Just a few years ago, at roughly the turn of the millennium, slavery reparations seemed the coming thing. A New York Times article in June 2001 reported that the movement to obtain compensation for slaves’ descendants had “taken on substantial force” and was “gaining steam” both in the nation’s universities and in the black community.
All the major black organizations had signed on, including the NAACP, the Urban League and the Southern Christian Leadership Conference. Randall Robinson’s book, “The Debt: What America Owes to Blacks,” had hit the bestseller lists in 2000. Many state and local Democratic politicians started to talk up the idea.
Then: nothing. Today, reparations seem to have completely disappeared from the national agenda. Few mention them anymore. What happened?
The idea of reparations for blacks had briefly come up at the time of the Civil War and the Emancipation Proclamation, but then was largely forgotten until 1969, when black militants, led by James Forman, began demanding a down payment of $500 million on future reparations. The brouhaha inspired liberal Yale law professor Boris Bittker to write “The Case for Black Reparations,” a book that appeared in 1973 and remains well worth a look 35 years later.
Bittker examined closely, but in the end dismissed as unpromising, the idea of filing lawsuits over blacks’ past maltreatment. For Bittker, it made sense to pursue reparations not through litigation but through legislation funded from government revenues. And in the years that followed, the U.S. did just that, in a way, by vastly increasing spending on social welfare, education, housing and urban programs, aimed primarily at relieving black poverty, as well as taking explicitly compensatory and race-based steps in the schools and workplace -- though these were not specifically designated as reparations.
The movement reemerged in the late 1980s. This time, its advocates came mostly from law schools and embraced what Bittker had once ruled out: lawsuits against private parties. They sought to establish links between slavery and private actors not widely regarded as tainted by it -- the more respectable, forward-minded and non-Southern these institutions, the better.
Thus it came to light that some New England insurance companies in antebellum days had collected premiums from slaveholders for policies written on slaves’ lives, and elite universities such as Harvard and Brown had received major financial benefactions from slaveholders and traders. As revelations of this kind emerged, a number of businesses and universities issued apologies or pledged increased donations to black causes.
In late 2000, a new project called the Reparations Assessment Group began making preparations for lawsuits. The dollar sums mentioned were staggering. Harper’s magazine estimated that it could require $97 trillion to pay for the hours of uncompensated work done during the slavery era, which would require extracting, on average, about $300,000 from every American of non-slave descent. So confident were reparationists of success that they began to map out how the court-ordered funds would be spent.

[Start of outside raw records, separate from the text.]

-- ==== Sys2Proof/Machine/Pace.lean ====
section
/-! DEFINITION. Pace: measurement, the voltage controller, pace conditions and calibration (02_pace.md). -/

namespace Sys2Proof.Machine

/-! ### Target and edges (R59, R61, R64, R65) -/

def paceReqOf (s : State) (k : Nat) : Nat :=
  match (planSlot s k).st, planAt s k with
  | .live, some p => p.reqPace
  | .retiring, some p => p.reqPace
  | _, _ => 0

def planActive (s : State) : Bool := (liveSlot s).isSome || (retiringSlot s).isSome

/-- The target of R59 for a required pace. -/
def paceTargetOf (req : Nat) : Nat := Nat.min 0xFFFFFFFF (req * 106 / 100)

/-- The lower band edge: the target, or in TRIM PWR_TRIM.PACE while no exhibit is held (R64, section 19.4). -/
def paceEdge (s : State) : Nat :=
  if s.pwr.st = .trim && s.vlt.ex.isEmpty then regFld s Reg.pwrTrim 10 0 * 65536
  else (getReg s Reg.pcePaceTarget).toNat

/-- The window length in µs in force (R65). -/
def windowUs (s : State) : Nat := if s.pce.fast then 4 else 4 * 4 ^ regFld s Reg.pceCfg 1 0

/-- Do the rings run (R57)? -/
def ringsRun (s : State) : Bool := s.pwr.st != .nap && s.pwr.st != .keep && s.pwr.st != .off

/-- A change of window length from `us` ends the window in progress; the next begins at that instant (R66), after the last
wake unless the rings stand. -/
def windowEnds (s : State) (us : Nat) : State :=
  if windowUs s = us || !ringsRun s then s else { s with pce := { s.pce with stale := false } }

/-- Follows the lower band edge; a rise starts windows of 4 µs (R65), which ends a longer one in progress (R66). -/
def paceEdgeEval (s : State) : State :=
  let e := paceEdge s
  windowEnds { s with pce := { s.pce with edge := e, fast := s.pce.fast || s.pce.edge < e } } (windowUs s)

/-- PCE_PACE_REQ and PCE_PACE_TARGET after a change of the plan slots (R61, R191). -/
def paceRetarget (s : State) : State :=
  let req := Nat.max (paceReqOf s 0) (paceReqOf s 1)
  let s := setRegN s Reg.pcePaceReq req
  let s := setRegN s Reg.pcePaceTarget (if planActive s then paceTargetOf req else 900 * 65536)
  paceEdgeEval s

/-- Is pace above the upper band edge, the lower edge × (100 + HEADROOM) ÷ 100? TRIM treats HEADROOM as 0. -/
def aboveUpper (s : State) (now : Nat) : Bool :=
  let head := if s.pwr.st = .trim then 0 else regFld s Reg.pceCfg 13 8
  s.pce.edge * (100 + head) < now * 100

/-- PCE_PACE_NOW of a ring's steps over a length in µs (R55). -/
def ringPace (steps us : Nat) : Nat := Nat.min 0xFFFFFFFF (steps * 65536 / us)

/-- Stores the ring registers of a measurement of the 20 rings (missing rings count 0) and PCE_PACE_NOW. -/
def setRings (s : State) (counts : List Nat) (us : Nat) : State :=
  let p (k : Nat) : Nat := ringPace (match counts[k]? with | some c => c | none => 0) us
  let s := (List.range 20).foldl (fun s k => setRegN s (Reg.pceRingPace k) (p k)) s
  let now := (List.range 20).foldl (fun m k => Nat.min m (p k)) 0xFFFFFFFF
  let s := setRegN s Reg.pcePaceNow now
  if now < (getReg s Reg.pcePaceMin).toNat then setRegN s Reg.pcePaceMin now else s

/-- May the controller raise VCORE (R62)? -/
def canRaise (s : State) : Bool := s.pce.vcore < 1700 && s.pce.vcore < s.pce.cap

/-- PCE_VCORE_NOW and AT_CAP follow the set-point and the cap. -/
def showVcore (s : State) : State :=
  let s := setRegN s Reg.pceVcoreNow (s.pce.vcore / 2)
  setReg s Reg.pceStatus (setBit (getReg s Reg.pceStatus) 1 (s.pce.vcore = 1700 || s.pce.vcore = s.pce.cap))

/-- The step of 2.5 mV at the end of a window (R62). -/
def vcoreStep (s : State) (now : Nat) : State :=
  let v := s.pce.vcore
  let v' :=
    if now < s.pce.edge && canRaise s then v + 5
    else if aboveUpper s now && 1200 < v then v - 5
    else if s.pce.cap < v then v - 5
    else v
  showVcore { s with pce := { s.pce with vcore := v' } }

/-- Counts the whole seconds of PACE_SHORT up to now (R68). A part-second carries over (DEDUCED, log entry 12). -/
def shortTick (s : State) : State :=
  if regBit s Reg.pceStatus 2 then
    let ns := s.pce.shortNs + (s.raw - s.pce.shortAt)
    bumpBy { s with pce := { s.pce with shortNs := ns % 1000000000, shortAt := s.raw } } Reg.pceShortSeconds
      (ns / 1000000000)
  else s

def setStatusBit (s : State) (i : Nat) (b : Bool) : State :=
  setReg s Reg.pceStatus (setBit (getReg s Reg.pceStatus) i b)

/-- PACE_SHORT (Table 2.4, R67). could: VCORE could be raised at the window's end. DESIGN CHOICE (log entry 32): VCORE in
record 0x0340, and in 0x0342, is the set-point after the window's step. -/
def paceShort (s : State) (now : Nat) (could : Bool) : State :=
  let tgt := (getReg s Reg.pcePaceTarget).toNat
  if regBit s Reg.pceStatus 2 then
    let s := shortTick s
    let ok := if tgt ≤ now then s.pce.above + 1 else 0
    let s := { s with pce := { s.pce with above := ok, shortDur := s.pce.shortDur + 1 } }
    if 64 ≤ ok then
      let s := evt (setStatusBit s 2 false) Reg.pceEvents 2
      logEvent { s with pce := { s.pce with above := 0, below := 0 } } 0x0341 0xFFFF (leBytes 4 s.pce.shortDur)
    else s
  else
    let n := if now < tgt && !could then s.pce.below + 1 else 0
    let s := { s with pce := { s.pce with below := n } }
    if 2 ≤ n then
      let s := bump (evt (setStatusBit s 2 true) Reg.pceEvents 1) Reg.pceShortCount
      let s := { s with pce := { s.pce with below := 0, above := 0, shortDur := 0, shortAt := s.raw } }
      logEvent s 0x0340 0xFFFF (leBytes 4 now ++ leBytes 2 (s.pce.vcore / 2) ++ leBytes 2 (s.pce.cap / 2) ++
        leBytes 2 (getReg s Reg.pceTj).toNat)
    else s

/-- BELOW_REQ (Table 2.4, R67). -/
def paceBelow (s : State) (now : Nat) : State :=
  let req := (getReg s Reg.pcePaceReq).toNat
  if regBit s Reg.pceStatus 3 then
    let ok := if req ≤ now then s.pce.reqOk + 1 else 0
    let s := { s with pce := { s.pce with reqOk := ok, belowDur := s.pce.belowDur + 1 } }
    if 4 ≤ ok then
      logEvent (evt (setStatusBit s 3 false) Reg.pceEvents 8) 0x0343 0xFFFF (leBytes 4 s.pce.belowDur)
    else s
  else if now < req then
    let s := evt (setStatusBit s 3 true) Reg.pceEvents 4
    let s := { s with pce := { s.pce with reqOk := 0, belowDur := 0 } }
    logEvent s 0x0342 0xFFFF (leBytes 4 now ++ leBytes 2 (s.pce.vcore / 2) ++ leBytes 2 (s.pce.cap / 2) ++
      leBytes 2 (getReg s Reg.pceTj).toNat)
  else s

/-- Tj as read; LOG keeps the highest (R573). -/
def setTj (s : State) (tj : Nat) : State :=
  let s := setRegN s Reg.pceTj (tj % 65536)
  if toSigned 16 (getReg s Reg.logTjMax).toNat < toSigned 16 tj then setRegN s Reg.logTjMax (tj % 65536) else s

/-- PACE_WINDOW_END (R55–R57, R62, R65, R67): the steps of the 20 rings over the window and Tj. The rings stand in
NAP and KEEP, and calibration has windows of its own (R74). -/
def execPaceWindowEnd (counts : List Nat) (tj : Nat) (s : State) : Host.Outcome State Fault Refusal :=
  done (
    if !ringsRun s || opRunning s Reg.pceCalOpstat then s
    else
      let stale := s.pce.stale
      let s := setRings s counts (windowUs s)
      let s := setTj s tj
      let now := (getReg s Reg.pcePaceNow).toNat
      let could := canRaise s
      let s := paceEdgeEval s
      let s := vcoreStep s now
      let s := if s.pce.edge ≤ now then { s with pce := { s.pce with fast := false } } else s
      if stale then { s with pce := { s.pce with stale := false } }
      else pinEval (paceBelow (paceShort (setStatusBit s 0 true) now could) now))

/-- A write of PCE_CFG (R66). A window whose length changes ends without a measurement; the next PACE_WINDOW_END is of a
window of the new length. -/
def pceCfgStore (s : State) (v : Word) : State := windowEnds (specWrite s Reg.pceCfg v) (windowUs s)

/-- PCE_CFG_WRITE (R66). -/
def execPceCfgWrite (v : Word) (s : State) : Host.Outcome State Fault Refusal := done (pceCfgStore s v)

/-- A write of PCE_VCORE_CAP (R63). DESIGN CHOICE (log entry 32): a cap at a half millivolt reads back truncated, as
PCE_VCORE_NOW does. -/
def pceCapStore (s : State) (v : Word) : State :=
  let mv := fld v 9 0
  if mv < 600 || 850 < mv then refuse s Reg.pceBase 0x0301
  else
    let half := 2 * mv - (2 * mv) % 5
    showVcore (setRegN { s with pce := { s.pce with cap := half } } Reg.pceVcoreCap (half / 2))

/-! ### Calibration (R74–R76) -/

/-- The voltage of calibration point k in half millivolts. -/
def calVcore (k : Nat) : Nat := 1200 + 50 * k

/-- PCE_CAL_CTRL.START (R75): VCORE goes to the first point, 0.60 V. -/
def pceCalStart (s : State) : State :=
  if opRunning s Reg.pceCalOpstat then opRefuseStart s Reg.pceCalOpstat
  else if !s.vlt.ex.isEmpty then refuse s Reg.pceBase 0x0304
  else showVcore (opStart { s with pce := { s.pce with calPts := [], vcore := calVcore 0 } } Reg.pceCalOpstat)

def execPceCalStart (s : State) : Host.Outcome State Fault Refusal := done (pceCalStart s)

/-- The lowest count of a point's 20 rings. -/
def calLow (lows : List Nat) : Nat :=
  (List.range 20).foldl (fun m k => Nat.min m (match lows[k]? with | some x => x | none => 0)) (2 ^ 32)

/-- The registers of the points completed: PROGRESS and the points' ring paces, the last one's staying (R25, R74, R76).
Each point's steps are those of four windows of 16 µs. DESIGN CHOICE (log entry 32): PCE_PACE_NOW and PCE_PACE_MIN follow
a calibration measurement as they follow a window. -/
def calPoints (s : State) (pts : List (List Nat)) : State :=
  let s := { s with pce := { s.pce with calPts := s.pce.calPts ++ pts.map calLow } }
  pts.foldl (fun s c => setRings s c 64) (opProgress s Reg.pceCalOpstat s.pce.calPts.length)

/-- How many of the given points calibration measures, k being complete before them. DESIGN CHOICE (log entry 32): it ends
at the first point that fails, which counts as completed (R74). -/
def paceCalTaken : Nat → List (List Nat) → Nat
  | _, [] => 0
  | k, c :: rest =>
    if calLow c = 0 || (k = 0 && ringPace (calLow c) 64 < 900 * 65536) then 1 else 1 + paceCalTaken (k + 1) rest

/-- The cause calibration fails with, from the lowest counts of its points: 2 a ring counted no step at some point, 3 a
ring below 900 steps/µs at 0.60 V, 0 none (R74). DESIGN CHOICE (log entry 32): cause 2 where both hold. -/
def paceCalCause (lows : List Nat) : Nat :=
  if lows.any (fun c => c = 0) then 2
  else match lows with
    | c :: _ => if ringPace c 64 < 900 * 65536 then 3 else 0
    | [] => 0

/-- The point whose VCORE calibration leaves: the first at which the lowest ring reaches the target, else the last. -/
def paceCalSeed (s : State) (lows : List Nat) : Nat :=
  let tgt := (getReg s Reg.pcePaceTarget).toNat
  match firstBelow 11 (fun i => match lows[i]? with | some c => tgt ≤ ringPace c 64 | none => false) with
  | some k => k
  | none => 10

/-- Calibration completes the given points: it ends at the one that fails or after the 11th (R74); until then their
results are readable and VCORE is that of the next point. -/
def paceCalRun (s : State) (pts : List (List Nat)) : State :=
  if !opRunning s Reg.pceCalOpstat then s
  else
    let n := s.pce.calPts.length
    let t := calPoints s (pts.take (Nat.min (11 - n) (paceCalTaken n pts)))
    let cause := paceCalCause t.pce.calPts
    if cause != 0 then opEnd (showVcore { t with pce := { t.pce with vcore := 1700 } }) Reg.pceCalOpstat 3 cause
    else if t.pce.calPts.length < 11 then
      showVcore { t with pce := { t.pce with vcore := calVcore (Nat.min 10 t.pce.calPts.length) } }
    else
      let t := showVcore { t with pce := { t.pce with vcore := calVcore (paceCalSeed t t.pce.calPts) } }
      opEnd (setStatusBit t 4 true) Reg.pceCalOpstat 2 0

/-- PCE_CAL_CTRL.STOP with the points completed before it (R24, R76): VCORE stays at that of the point being measured. -/
def pceCalStop (s : State) (pts : List (List Nat)) : State :=
  let s := paceCalRun s pts
  if opRunning s Reg.pceCalOpstat then opEnd s Reg.pceCalOpstat 4 0 else opRefuseStop s Reg.pceCalOpstat

/-- PCE_CAL_STOP with the points completed before it. -/
def execPceCalStop (pts : List (List Nat)) (s : State) : Host.Outcome State Fault Refusal := done (pceCalStop s pts)

/-- PCE_CAL_END: the steps of the points that complete next (R74). Fewer points than are left of the 11 and none that
fails are no end: their results are readable while calibration goes on (R25). -/
def execPceCalEnd (pts : List (List Nat)) (s : State) : Host.Outcome State Fault Refusal := done (paceCalRun s pts)

end Sys2Proof.Machine
end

The attacks of Sept. 11, 2001, broke this momentum with an abrupt jolt. It wasn’t just that for quite a few months thereafter Americans of all races preferred to discuss issues unrelated to reparations; it was also that some of the persistent themes that ran through those days, such as national unity, individual heroism, mutual dependence and the implications of mortality were at cross-purposes with the reparations narrative. According to LexisNexis, U.S. newspapers and wire services ran nearly 2,600 stories including the words “slavery” and “reparations” in the year leading up to 9/11. Since then, the yearly average has been less than 1,000.
But that was only part of what stopped the movement. The fact is, the hoped-for mobilization of public opinion had hit a wall. Editorialists and liberal churchmen aside, only a very small share of whites supported the idea -- 5% in one poll, 4% in another -- while those opposed routinely topped 90%. The polls made it clear too that a substantial sector of black opinion quietly opposed reparations as well -- and sometimes vocally, as when author Juan Williams slammed it as “a dangerous, evil idea [that could] take American race relations on a crash course.”
The issue did resurface briefly in the media in the spring of 2002, with the filing of a class-action reparations suit that demanded $1.4 trillion from eight major corporations, including Aetna, Bank of America and the railroad concern CSX. Reparations lawyer Deadria Farmer-Paellmann and another freelancer, Richard Barber, had filed it, reportedly having grown impatient with the failure of the Reparations Assessment Group to act.
As a legal matter, the reparations claims proved desperately weak.
Consider the seemingly precedential claims arising from atrocities in wartime Europe. These suits did have several crucial advantages over slavery claims, most obviously that they arose from mistreatment of persons still or recently alive. Yet they mostly went nowhere before actual judges.
In 2005, a federal judge tossed out the Farmer-Paellmann and related reparations suits, in a decision largely upheld by the U.S. 7th Circuit Court of Appeals the next year. For most newspapers, the suit’s dismissal was a back-pages story; everyone had moved on. To the extent the reparations movement had used its brief time onstage to encourage national introspection, Americans had reached a different conclusion from the one that the activists had hoped for -- a rough consensus, in fact, that whatever the right approach to the nation’s perennial problem of race relations might be, ventures into anger-mongering and random expropriation weren’t it.